DETAIL:  Key (sequencing_run_id)=(X) is not present in table "seqauto_sequencingrun".

Example:

FileNotFoundError: [Errno 2] No such file or directory: 'X'

Fix: Run the scan again. For many strange errors, try re-running and hopefully it will have fixed itself.

Scan files permission error

Example:

Type: <class 'subprocess.CalledProcessError'>, Value: Command '['/opt/variantgrid/seqauto/scripts/tau/find_flowcells.sh', '/opt/variantgrid/media_root/scan_resources/seqauto_run_5493']' returned non-zero exit status 1

This is almost always due to a new directory appearing with permission access problems. Unfortunately I don’t keep the error logs here, so you will need to copy/paste the command run and execute it on the shell

/opt/variantgrid/seqauto/scripts/tau/find_flowcells.sh /opt/variantgrid/media_root/scan_resources/seqauto_run_5493

If you look at the output of the command, it should tell you which directory/file it had a permission error on

Fix: Alter permissions to ensure the file and all directories leading up to it are readable

Create models permission error

  File "/data/variantgrid/seqauto/models/models_seqauto.py", line 139, in get_file_last_modified
    return path.stat().st_mtime
  File "/usr/lib/python3.8/pathlib.py", line 1198, in stat
    return self._accessor.stat(self)

PermissionError: [Errno 1] Operation not permitted: 'X/4_QC/sequencing_stats/RunParameters.xml'

This is due to a previously accessible file becoming not visible due to permissions. At least we record the path this time

Fix: Alter permissions to ensure the file and directory are readable

Create models missing files:

Example:

  File "/data/variantgrid/seqauto/sequencing_files/create_resource_models.py", line 387, in process_sequencing_run
    instrument_name, experiment_name = get_run_parameters(run_parameters_dir)
  File "/data/variantgrid/seqauto/illumina/run_parameters.py", line 35, in get_run_parameters
    raise ValueError(msg)
ValueError: Couldn't find RunParameters.xml or runParameters.xml in SequencingRun/4_QC/sequencing_stats

Fix: Copy in file. If you don’t have it, disable SequencingRun dir via “.variantgrid_skip_flowcell”

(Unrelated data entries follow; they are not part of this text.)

-- ==== Sys2Proof/Tests/Slice0.lean ====
section
/-! SUPPORT. Tests/Slice0.lean: the model's own tests. Expected results come from spec/95_test_vectors.md (the row is named at each
test), and the words of the decoding tests are put together by hand from the fields of 30_encoding.md R171 and the map R178. After
them stand the witnesses: for each statement of Obligations.lean with hypotheses, states and operands that meet them. -/

namespace Sys2Proof.Tests

set_option Elab.async false

open Sys2Proof Sys2Proof.Machine Sys2Proof.Spec

/-! ## Helpers -/

/-- What f sees after one command, none if the machine stopped. -/
def see {α : Type} (i : Instr) (s : State) (f : State → α) : Option α :=
  match exec i s with
  | .next t => some (f t)
  | _ => none

/-- ERR after one command. -/
def errOf (i : Instr) (s : State) : Option (BitVec 4) := see i s (·.ERR)
/-- FLAG after one command. -/
def flagOf (i : Instr) (s : State) : Option Bool := see i s (·.FLAG)

/-- The reset state with F1 and F2 set. -/
def inF (a b : Nat) : State := (State.reset.setF 1 a).setF 2 b
/-- The reset state with E1 and E2 set. -/
def inE (a b : Fp2) : State := (State.reset.setE 1 a).setE 2 b
/-- The reset state with S1 and S2 set. -/
def inS (a b : Nat) : State := (State.reset.setS 1 a).setS 2 b
/-- The reset state with A1 and A2 set. -/
def inA (a b : Affine) : State := (State.reset.setA 1 a).setA 2 b
/-- The reset state with P1 and P2 set. -/
def inP (a b : Proj) : State := (State.reset.setP 1 a).setP 2 b

/-- The n bytes of a numeral as it is written, the most significant first. -/
def bytesOf (n v : Nat) : List Byte := (List.range n).map fun k => BitVec.ofNat 8 (v >>> (8 * (n - 1 - k)))
/-- The reset state with the leading bytes of BUF set. -/
def inBuf (n v : Nat) : State := State.reset.setBuf (bytesOf n v)
/-- The first n bytes of BUF. -/
def bytesIn (n : Nat) (s : State) : List Byte := (List.range n).map (bufByte s.files.BUF)

/-- F3, E3, S3, A3, P3 of a state. -/
def F3 (s : State) : Nat := s.files.F[3]
def E3 (s : State) : Fp2 := s.files.E[3]
def S3 (s : State) : Nat := s.files.S[3]
def A3 (s : State) : Affine := s.files.A[3]
def P3 (s : State) : Proj := s.files.P[3]

/-- The values of spec/95_test_vectors.md section 2.4 and 2.5. -/
def G : Affine := ⟨Config.gx, Config.gy, false⟩
def Gp : Proj := ⟨Config.gx, Config.gy, 1⟩
def negY : Nat := 0x114d1d6855d545a8aa7d76c8cf2e21f267816aef1db507c96655b9d5caac42364e6f38ba0ecb751bad54dcd6b939c2ca
def Q4 : Affine := ⟨4, 0xa989badd40d6212b33cffc3f3763e9bc760f988c9926b26da9dd85e928483446346b8ed00e1de5d5ea93e354abe706c, false⟩
def twoG : Affine := ⟨0x572cbea904d67468808c8eb50a9450c9721db309128012543902d0ac358a62ae28f75bb8f1c7c42c39a8c5529bf0f4e,
  0x166a9d8cabc673a322fda673779d8e3822ba3ecb8670e461f73bb9021d5fd76a4c56d9d4cd16bd1bba86881979749d28, false⟩
def dblGp : Proj := ⟨0x5dff4ac6726c6cb9b6d4dac3f33e92c062e48a6104cc52f6e7f23d4350c60bd7803e16723f9f1478a13c2b29f4325ad,
  0x14e4b429606d02bc3c604c0410e5fc01d6093a00bb3e2bc9395952af0b6a0dbd599a8782a1bea48a2aa4d8e1b1df7ca5,
  0x430df56ea4aba6928180e61b1f2cb8f962f5650798fdf279a55bee62edcdb27c04c720ae01952ac770553ef06aadf22⟩
def oneGp : Proj := ⟨0x1144f72e5d8a469db166f58521e70676db2c6defa37e40da314436a0645f2511037bf2f1a83aa341bafe74514c615fae,
  0x64a3a594868a2a4dab071ff6d880ae0f459c87e11ab01b3454b95a7d6a93f853f6e07f754b6e7933799e0afe2779a56,
  0x8b3f481e3aaa0f1a09e30ed741d8ae4fcf5e095d5d00af600db18cb2c04b3edd03cc744a2888ae40caa232946c5e7e1⟩
def twiceGp : Proj := ⟨0x961d111c9da94c28d74e833ca26853dfff1083f4123c10bc1a4bee27e15f2af26437d12898d35e0cb9d5eea55b1e4a6,
  0x169dc6512a389a1cdbdae386e23990638784ab7a8b2e6663728a356e75b99ee52e92a5f5e7b6edfbe10f0c27f3cd48e1,
  0xd60ad610216da9a0e8c85d0fd8abe67bc3c00ff10671706862b3c76cde7a630dcdd3835cc3a8c202658a909579401f⟩
def compG : Nat := 0x97f1d3a73197d7942695638c4fa9ac0fc3688c4f9774b905a14e3a3f171bac586c55e83ff97a1aeffb3af00adb22c6bb
def uncompG : Nat := 0x17f1d3a73197d7942695638c4fa9ac0fc3688c4f9774b905a14e3a3f171bac586c55e83ff97a1aeffb3af00adb22c6bb08b3f481e3aaa0f1a09e30ed741d8ae4fcf5e095d5d00af600db18cb2c04b3edd03cc744a2888ae40caa232946c5e7e1

/-! ## WellFormed: each check refuses an ill-formed term -/

theorem test_sop_zero_count_refused : (Instr.fpSop 0 4 8 0).wellFormed = false := by decide
theorem test_sop_first_range_refused : (Instr.fpSop 0 15 2 2).wellFormed = false := by decide
theorem test_sop_second_range_refused : (Instr.fpSop 0 2 15 2).wellFormed = false := by decide
theorem test_sop_widest_accepted : (Instr.fpSop 0 1 1 15).wellFormed = true := by decide
theorem test_batch_zero_count_refused : (Instr.ppBatchnorm 0 0 0).wellFormed = false := by decide
theorem test_batch_destination_range_refused : (Instr.ppBatchnorm 7 0 2).wellFormed = false := by decide
theorem test_batch_source_range_refused : (Instr.ppBatchnorm 0 7 2).wellFormed = false := by decide
theorem test_batch_widest_accepted : (Instr.ppBatchnorm 0 0 8).wellFormed = true := by decide

/-! ## Decoding: every constructor by a word written out from its row -/

theorem test_decode_System_1 : decodeTableWord 32 0x00000000 = some (.nop) := by decide

theorem test_decode_Fp_1 : decodeTableWord 32 0x01D00000 = some (.fpZero 13) ∧
    decodeTableWord 32 0x02D00000 = some (.fpOne 13) ∧
    decodeTableWord 32 0x03DA0000 = some (.fpMov 13 10) ∧
    decodeTableWord 32 0x040A0000 = some (.fpIszero 10) ∧
    decodeTableWord 32 0x050A9000 = some (.fpEq 10 9) ∧
    decodeTableWord 32 0x06DA9000 = some (.fpAdd 13 10 9) ∧
    decodeTableWord 32 0x07DA9000 = some (.fpSub 13 10 9) := by decide
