-- ==== Sys2Proof/Word.lean ====
section
/-! DEFINITION. The two word types of DYCODEC: the byte and the 16-bit register (spec/00_scope.md R11,
spec/10_state.md R21). -/

namespace Sys2Proof

/-- A byte, 0 to 255, bit 7 the most significant (R11). -/
abbrev Byte := BitVec 8

/-- The contents of a 16-bit register: `ELEN`, `ILEN`, `OLEN`, `VAL` (R21). -/
abbrev Half := BitVec 16

end Sys2Proof
end

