-- ==== Sys2Proof/Syntax.lean ====
section
/-! DEFINITION. The instructions of DYCODEC: one constructor for each row of spec/opcode_table.json. Twelve operation
words (spec/30_encoding.md R81), the 27 driver-level commands of the known wire opcodes (spec/44_wire_commands.md
R214) and the two reply formats (R90). -/

namespace Sys2Proof

/-- One row of the opcode table each.

* The operation words take no operand: every operation reads the same fixed registers (R21).
* A driver-level command for which R214 writes no operand has none.
* A driver-level command for which R214 writes an operand carries the payload the host loads, 0 to 255 bytes (R185):
  how many bytes it has and what they mean is not settled by the spec (R116, R185; log entry 9). The operand forms of
  R214 are `driver…` in Machine/Script.lean.
* A path command carries the device code and the path's bytes, index 0 the first character (R151).
* A combination carries its entries, two bytes each (R170).
* A reply carries its 5 or 6 bytes in the order received (R90). -/
inductive Instr where
  -- operation words (R81)
  | nop
  | build
  | encpath
  | bpath
  | bcomb
  | decode
  | decu16
  | decenumPlayState
  | decenumDevice
  | decenumEqualizer
  | decenumCycleMode
  | decenumPreviousDirPolicy
  -- driver-level commands (R187 to R213)
  | queryPlayState
  | play
  | pause
  | stop
  | previous
  | next
  | playByNumber (payload : List Byte)
  | playByPath (dev : Byte) (path : List Byte)
  | getDevice
  | setDevice (payload : List Byte)
  | getSoundCount
  | getPlayingSound
  | previousDirE
  | previousDirF
  | stopInterlude
  | getFirstInDir
  | getSoundCountDir
  | setVolume (payload : List Byte)
  | volumeUp
  | volumeDown
  | interludeByPath (dev : Byte) (path : List Byte)
  | setCycleMode (payload : List Byte)
  | setCycleTimes (payload : List Byte)
  | setEq (payload : List Byte)
  | combinationPlay (entries : List (Byte × Byte))
  | endCombinationPlay
  | select (payload : List Byte)
  -- reply formats (R90)
  | reply5 (b0 b1 b2 status ck : Byte)
  | reply6 (b0 b1 b2 hi lo ck : Byte)
deriving DecidableEq, Repr

end Sys2Proof
end

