-- ==== Sys2Proof/Config.lean ====
section
/-! DEFINITION. What an implementation of DYCODEC fixes (the three open parameters of spec/00_scope.md R7), and
the free values of the model: what the transport answers to an `RX` nobody has scripted (spec/10_state.md R40). -/

namespace Sys2Proof

/-- The five closed enumerations, in the order of `KIND` (R83). -/
inductive EnumKind where
  | playState
  | device
  | equalizer
  | cycleMode
  | previousDirPolicy
deriving DecidableEq, Repr

/-- `ENUMTAB`: for each enumeration the finite set of its known codes (R7, R141), one list each. -/
structure EnumTab where
  playState : List Byte
  device : List Byte
  equalizer : List Byte
  cycleMode : List Byte
  previousDirPolicy : List Byte
deriving DecidableEq, Repr

/-- `ENUMTAB(KIND)`. -/
def EnumTab.members (t : EnumTab) : EnumKind → List Byte
  | .playState => t.playState
  | .device => t.device
  | .equalizer => t.equalizer
  | .cycleMode => t.cycleMode
  | .previousDirPolicy => t.previousDirPolicy

/-- The three parameters the source leaves open (R7). A machine carries one `Config`, which no step changes; every
claim is for every `Config`. -/
structure Config where
  /-- `GLYPH`, the byte put in place of `.` and `/` inside a path. -/
  glyph : Byte
  /-- `IN_CAP`, the number of bytes of `IBUF`. -/
  inCap : Nat
  /-- `ENUMTAB`, the known codes of the five enumerations. -/
  enumTab : EnumTab
deriving DecidableEq, Repr

/-- What the spec demands of the parameters: `IN_CAP` is at least 256 (R7) and is a legal value of the 16-bit `ILEN`
(R28; DEDUCED, log entry 3); `0x01` (`Sd`) is a `Device` and `0x7F` is no `PlayState` (R141). -/
abbrev Config.wf (c : Config) : Prop :=
  256 ≤ c.inCap ∧ c.inCap ≤ 65535 ∧ (0x01 : Byte) ∈ c.enumTab.device ∧ (0x7F : Byte) ∉ c.enumTab.playState

/-- The defaults the spec recommends (R7, R141). PRESUMED by the spec itself, from general knowledge, but for `Sd`
(log entry 2): `State.reset` carries them, no claim rests on them. -/
def Config.standard : Config where
  glyph := 0x2A
  inCap := 512
  enumTab :=
    { playState := [0x00, 0x01, 0x02]
      device := [0x00, 0x01, 0x02]
      equalizer := [0x00, 0x01, 0x02, 0x03, 0x04]
      cycleMode := [0x00, 0x01, 0x02, 0x03, 0x04, 0x05, 0x06, 0x07]
      previousDirPolicy := [0x00, 0x01] }

/-- FREE VALUE: the bytes that reach `RXQ` while the `k`-th unscripted `RX` waits (R40, R249, U4: arbitrary;
log entry 7). -/
opaque Config.rxArrived : Nat → List Byte

/-- FREE VALUE: how many bytes the transport's timeouts let the `k`-th unscripted `RX` move (R249, R250, U4;
log entry 7). -/
opaque Config.rxLimit : Nat → Nat

end Sys2Proof
end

SampleSheet.csv parsing error

  File "/data/variantgrid/seqauto/illumina/samplesheet.py", line 120, in convert_sheet_to_df
    df = pd.read_csv(csv_file, index_col=None, comment='#', skip_blank_lines=True, skipinitialspace=True, dtype=str)
pandas.errors.ParserError: Error tokenizing data. C error: Expected 31 fields in line 18, saw 32

This is likely due to someone editing a SampleSheet.csv by hand

Fix: Fix SampleSheet.csv, either by hand or open it in a spreadsheet, save and export as CSV. If can’t fix disable SequencingRun dir via “.variantgrid_skip_flowcell”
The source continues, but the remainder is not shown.